= Beginning of Section =

-- ==== Sys2Proof/Machine/PartsMeter.lean ====
section
/-!
DEFINITION. Machine/PartsMeter.lean: the state of the auxiliary converters, the control and metering filters, the Tally and the Manifest
that their registers do not hold (R258 to R303, R374 to R385).
-/
namespace Sys2Proof.Machine

/-- One auxiliary converter (R375, R379): the conversion in progress with the settings it started with, and where the scan goes on.
Positions 0 to 15 are its inputs in ascending order, 16 to 18 the internal inputs. -/
structure AdcConv where
  cur   : Option Nat := none
  align : Bool := false
  diff  : Bool := false
  pull  : Nat := 0
  pos   : Nat := 0
  int   : Nat := 0
  count : Nat := 0
deriving DecidableEq, Repr

/-- The auxiliary converters (R374 to R383). -/
structure Adc where
  /-- The converters AD0 to AD3 (R375). -/
  conv : Store Nat AdcConv := []
  /-- The latest code of each input, its sign read (R376). -/
  code : Store Nat Int := []
  /-- Consecutive conversions at the pulled rail, and the PULL they were made with (R378). -/
  rail : Store Nat Nat := []
  pull : Store Nat Nat := []
  /-- Word and SEQ of the conversion before the latest, and the SEQ boarded last (R377). -/
  prevWord : Store Nat Nat := []
  prevSeq  : Store Nat Nat := []
  boarded  : Store Nat Nat := []
  /-- Converters whose internal inputs failed the start-up test, a set of bits (Table 21-4). -/
  failed   : Nat := 0
deriving DecidableEq, Repr

/-- One control filter (R262 to R264): acc of the outputs since the restart, newest first (at most 4,095), the latest sample and the one
before it with its SEQ, and the SEQ boarded last. -/
structure Filter where
  hist    : List Int := []
  sample  : Nat := 0
  prev    : Nat := 0
  prevSeq : Nat := 0
  boarded : Nat := 0
  /-- The count of domain clock edges at the latest output (R262). -/
  edge    : Nat := 0
deriving DecidableEq, Repr

/-- The compensation in use on a metering channel (R267, R270): G(T) = gn / (gd * 2^149) and CHD + D(T) = dn / (dd * 2^149) ns. -/
structure Comp where
  gn : Int := 2 ^ 149
  gd : Nat := 1
  dn : Int := 0
  dd : Nat := 1
deriving DecidableEq, Repr

/-- The metering filter of a channel's input, and the values of the channel (R265, R267). Lists are newest first. -/
structure MeterChan where
  /-- The integrators and the differences of the sinc5 stage. -/
  integ : List Int := [0, 0, 0, 0, 0]
  diff  : List Int := [0, 0, 0, 0, 0]
  /-- The last 128 outputs of stage 1, the last 32 words. -/
  stage : List Int := []
  words : List Int := []
  /-- The numerators of the values of the windows and blocks not evaluated yet, and vh of a voltage. -/
  vals  : List Int := []
  quad  : List Int := []
  /-- Samples since the point was restarted. -/
  count : Nat := 0
deriving DecidableEq, Repr

/-- A window that has ended: its samples, its first and last crossing in 1/256 of a sample, its line cycles (0 for a fixed block), its compensations, and
what it met (R274, Table 11-11). -/
structure WindowEnd where
  start  : Nat := 0
  upto   : Nat := 0
  first  : Nat := 0
  last   : Nat := 0
  cycles : Nat := 0
  comps  : List Comp := []
  loss   : Bool := false
  clip   : Bool := false
  tstale : Bool := false
  isFirst : Bool := false
  /-- A sample lay outside ±0.8 of full scale (R276). -/
  wide   : Bool := false
deriving DecidableEq, Repr

/-- A metering point's line cycles (R272 to R274). Samples are counted from the point's restart. -/
structure MeterPoint where
  /-- The signal has been below -ZCHYS since the last crossing. -/
  armed  : Bool := false
  /-- The instant of the last crossing, in 1/256 of a sample. -/
  last   : Option Nat := none
  /-- A window is in progress, its first sample, the instant of its first crossing, its line cycles so far. -/
  begun  : Bool := false
  start  : Nat := 0
  first  : Nat := 0
  cycles : Nat := 0
  /-- A sample of it lay outside ±0.8 of full scale (R276). -/
  wide   : Bool := false
  /-- The sample of the timeout, and the valid line cycles since (R273). -/
  timeout : Nat := 0
  good   : Nat := 0
  /-- The first sample of the open steering block; blocks that have ended before a sample, with their compensations and ZCTO (R282). -/
  blockAt : Nat := 0
  blocks : List (Nat × List Comp × Bool) := []
  /-- Windows that have ended and are not evaluated yet. -/
  wins   : List WindowEnd := []
deriving DecidableEq, Repr

/-- The metering engine (R258 to R277). -/
structure Met where
  /-- The lk fields of MTR and TALLY in force (R268): the values that the last applied LOAD held. -/
  act : Store (Fld × Nat) Nat := []
  /-- A validated configuration that applies at the next Tide edge. -/
  load : Option (Store (Fld × Nat) Nat) := none
  /-- A configuration has been applied by a LOAD since the reset, and the latest LOAD was applied (R298). -/
  loadOk : Bool := false
  /-- The control filters by input (R262). -/
  filters : Store Nat Filter := []
  /-- The latest 24-bit word of each channel's input (R265). -/
  q : Store Nat Int := []
  /-- The channels and the points (R265 to R275). -/
  chans  : Store Nat MeterChan := []
  points : Store Nat MeterPoint := []
  /-- A bit per modulator clock: it runs (R259). -/
  mclkRun : Nat := 0
  /-- The compensation in use by channel (R270). -/
  comp : Store Nat Comp := []
  /-- The SEQ of the temperature input as last read (R271), as 1 + SEQ. -/
  tseq : Store Nat Nat := []
  /-- In the window in progress of each point: input loss, saturation; the window is the first (Table 11-11). -/
  lossW : Store Nat Bool := []
  clipW : Store Nat Bool := []
  tstaleW : Store Nat Bool := []
  firstW : Store Nat Bool := []
  /-- Pulses counted and the direction of the last, by pulse input, for class 0x0C (Table 4-2). -/
  pulses : Store Nat Nat := []
  pulseRev : Store Nat Bool := []
  /-- A quadrature pulse of PUj waits for its decision: 1 with track B low, 2 with track B high (R284). -/
  quad : Store Nat Nat := []
  /-- Ticks since each modulator clock started (R332). -/
  mclkAge : Store Nat Nat := []
  /-- MCLK balls that this part of a paired installation drives (R330). -/
  mclkOwn : Nat := 0
deriving DecidableEq, Repr

/-- The open interval (R292, R294). -/
structure Interval where
  /-- Its start, in calendar time (R292). -/
  start  : Nat := 0
  /-- Its nominal end, in calendar time. -/
  nominal : Nat := 0
  /-- The length's code, as in TALLY.CFG.IMIN (R292). -/
  imin   : Nat := 3
  /-- Quality flags by point, a byte each (R294). -/
  qflags : Nat := 0
  /-- UFLAGS: a bit per pulse input (R294). -/
  uflags : Nat := 0
  /-- Reversals by point (R283). -/
  rev    : List Nat := [0, 0, 0, 0]
deriving DecidableEq, Repr

/-- A closed interval whose record is not appended yet: what the record will carry (R294, R297). -/
structure Closed where
  start  : Nat := 0
  close  : Nat := 0
  imin   : Nat := 3
  coal   : Nat := 0
  qflags : Nat := 0
  uflags : Nat := 0
  rev    : List Nat := [0, 0, 0, 0]
  mask   : Nat := 0
  values : List Nat := []
  time   : Nat := 0
  isSealed : Bool := false
deriving DecidableEq, Repr

/-- The energies of one phase in a steering block, in units of 2^-32 LSB (R282). -/
structure BlockEnergy where
  ep : Int := 0
  eq : Int := 0
  es : Nat := 0
deriving DecidableEq, Repr

/-- A commit snapshot (R285, Table 12-2): registers with their fractions, the open blocks, the interval state, the closed intervals and
queued records not yet appended, and the configuration in force. -/
structure Snapshot where
  lc   : Bool := false
  rst  : Bool := false
  cseq : Nat := 0
  tide : Nat := 0
  time : Nat := 0
  reg  : Store Nat Nat := []
  blocks : List (Nat × List BlockEnergy) := []
  iv   : Option Interval := none
  signs : List Int := [0, 0, 0, 0]
  closing : List Closed := []
  coal : Option Closed := none
  pend : List (List (BitVec 8)) := []
  missed : Nat := 0
  lost : Nat := 0
  act  : Store (Fld × Nat) Nat := []
  anchorDay : Nat := 0
deriving DecidableEq, Repr

/-- A record of the Manifest ring (R293, R296). -/
structure Rec where
  seq   : Nat
  bytes : List (BitVec 8)
deriving DecidableEq, Repr

/-- Restart records that a part of a pair holds back (R350): Table 12-4's row, the commit they refer to, the instants they name. -/
structure HeldRestart where
  row   : Nat := 0
  snap  : Option Snapshot := none
  tfrom : Nat := 0
  tto   : Nat := 0
  toff  : Nat := 0
  ton   : Nat := 0
  cseq  : Nat := 0
deriving DecidableEq, Repr

/-- Custody (R280 to R303). -/
structure Custody where
  /-- TLn and CTLn as 128-bit numbers: the value times 2^32 plus the fraction (R280, R281). -/
  tl  : Store Nat Nat := []
  ctl : Store Nat Nat := []
  /-- The Tally counts: the restart is over (R289). -/
  started : Bool := false
  /-- The last crossing has frozen the Tally (R288). -/
  frozen  : Bool := false
  /-- The open interval (R292). -/
  iv : Option Interval := none
  /-- The sign of the last block with nonzero ep[3], by point (R283). -/
  signs : List Int := [0, 0, 0, 0]
  /-- Closed intervals whose records wait for the commit (R287). -/
  closing : List Closed := []
  /-- Closed intervals merged while the ring is full (R297). -/
  coal : Option Closed := none
  /-- Queued records other than intervals (R297). -/
  pend : List (List (BitVec 8)) := []
  /-- Intervals merged (R297). -/
  missed : Nat := 0
  /-- Records lost (R297). -/
  lost : Nat := 0
  /-- Days (whole, since 2000-01-01) up to which the anchor is made, as 1 + day; an anchor that waits, and whether its commit is
  done (R287, R295). -/
  anchorDay : Nat := 0
  anchorDue : Option Nat := none
  anchorReady : Bool := false
  /-- An extra commit is due; ticks since the latest commit's snapshot (R285). -/
  due : Bool := false
  since : Nat := 0
  /-- The commit being written: slot and snapshot. -/
  writing : Option (Nat × Snapshot) := none
  /-- The commit partition: the slots (none: not valid) and the freeze marker's CSEQ, TIDE and TIME (R286). -/
  slotA : Option Snapshot := none
  slotB : Option Snapshot := none
  marker : Option (Nat × Nat × Nat) := none
  /-- The slot of the committed state. -/
  slot : Nat := 1
  /-- The Manifest ring, oldest first; accepted and landed SEQ. -/
  ring : List Rec := []
  head : Nat := 0
  land : Nat := 0
  /-- The seal partition: seal, its digest and configuration, seal-break count, last filtered jumper state (R298 to R300). -/
  isSealed : Bool := false
  /-- The resources that the seal has reserved for rank 2 (R298, R299). -/
  sealRsv : List (Resource × Nat) := []
  sealDigest : List (BitVec 8) := []
  sealConfig : Store (Fld × Nat) Nat := []
  sbcnt : Nat := 0
  jumperKept : Bool := false
  /-- The filtered jumper state, once there is one. -/
  jumper : Option Bool := none
  /-- The nonce that a break must name (R299). -/
  nonce : Nat := 0
  /-- A break command under verification (R299), and a landing that waits for its result (R303). -/
  breaking : Option (List (BitVec 8)) := none
  ackWait : Bool := false
  /-- The record that MAN.RDWIN shows. -/
  rdwin : List (BitVec 8) := []
  /-- The copy that the twin has confirmed (R296). -/
  confirmed : Nat := 0
  /-- Restart records held back (R350). -/
  heldRestart : Option HeldRestart := none
  /-- COVER as the restart records decided it (R350). -/
  cover : Bool := false
deriving DecidableEq, Repr

end Sys2Proof.Machine
end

= End of Section =

### Work task
Within the material above, transcribe exactly the lines that run from the line holding "filters : Store Nat Filter := []" through the line holding "nominal : Nat := 0".

### Task result
  filters : Store Nat Filter := []
  /-- The latest 24-bit word of each channel's input (R265). -/
  q : Store Nat Int := []
  /-- The channels and the points (R265 to R275). -/
  chans  : Store Nat MeterChan := []
  points : Store Nat MeterPoint := []
  /-- A bit per modulator clock: it runs (R259). -/
  mclkRun : Nat := 0
  /-- The compensation in use by channel (R270). -/
  comp : Store Nat Comp := []
  /-- The SEQ of the temperature input as last read (R271), as 1 + SEQ. -/
  tseq : Store Nat Nat := []
  /-- In the window in progress of each point: input loss, saturation; the window is the first (Table 11-11). -/
  lossW : Store Nat Bool := []
  clipW : Store Nat Bool := []
  tstaleW : Store Nat Bool := []
  firstW : Store Nat Bool := []
  /-- Pulses counted and the direction of the last, by pulse input, for class 0x0C (Table 4-2). -/
  pulses : Store Nat Nat := []
  pulseRev : Store Nat Bool := []
  /-- A quadrature pulse of PUj waits for its decision: 1 with track B low, 2 with track B high (R284). -/
  quad : Store Nat Nat := []
  /-- Ticks since each modulator clock started (R332). -/
  mclkAge : Store Nat Nat := []
  /-- MCLK balls that this part of a paired installation drives (R330). -/
  mclkOwn : Nat := 0
deriving DecidableEq, Repr

/-- The open interval (R292, R294). -/
structure Interval where
  /-- Its start, in calendar time (R292). -/
  start  : Nat := 0
  /-- Its nominal end, in calendar time. -/
  nominal : Nat := 0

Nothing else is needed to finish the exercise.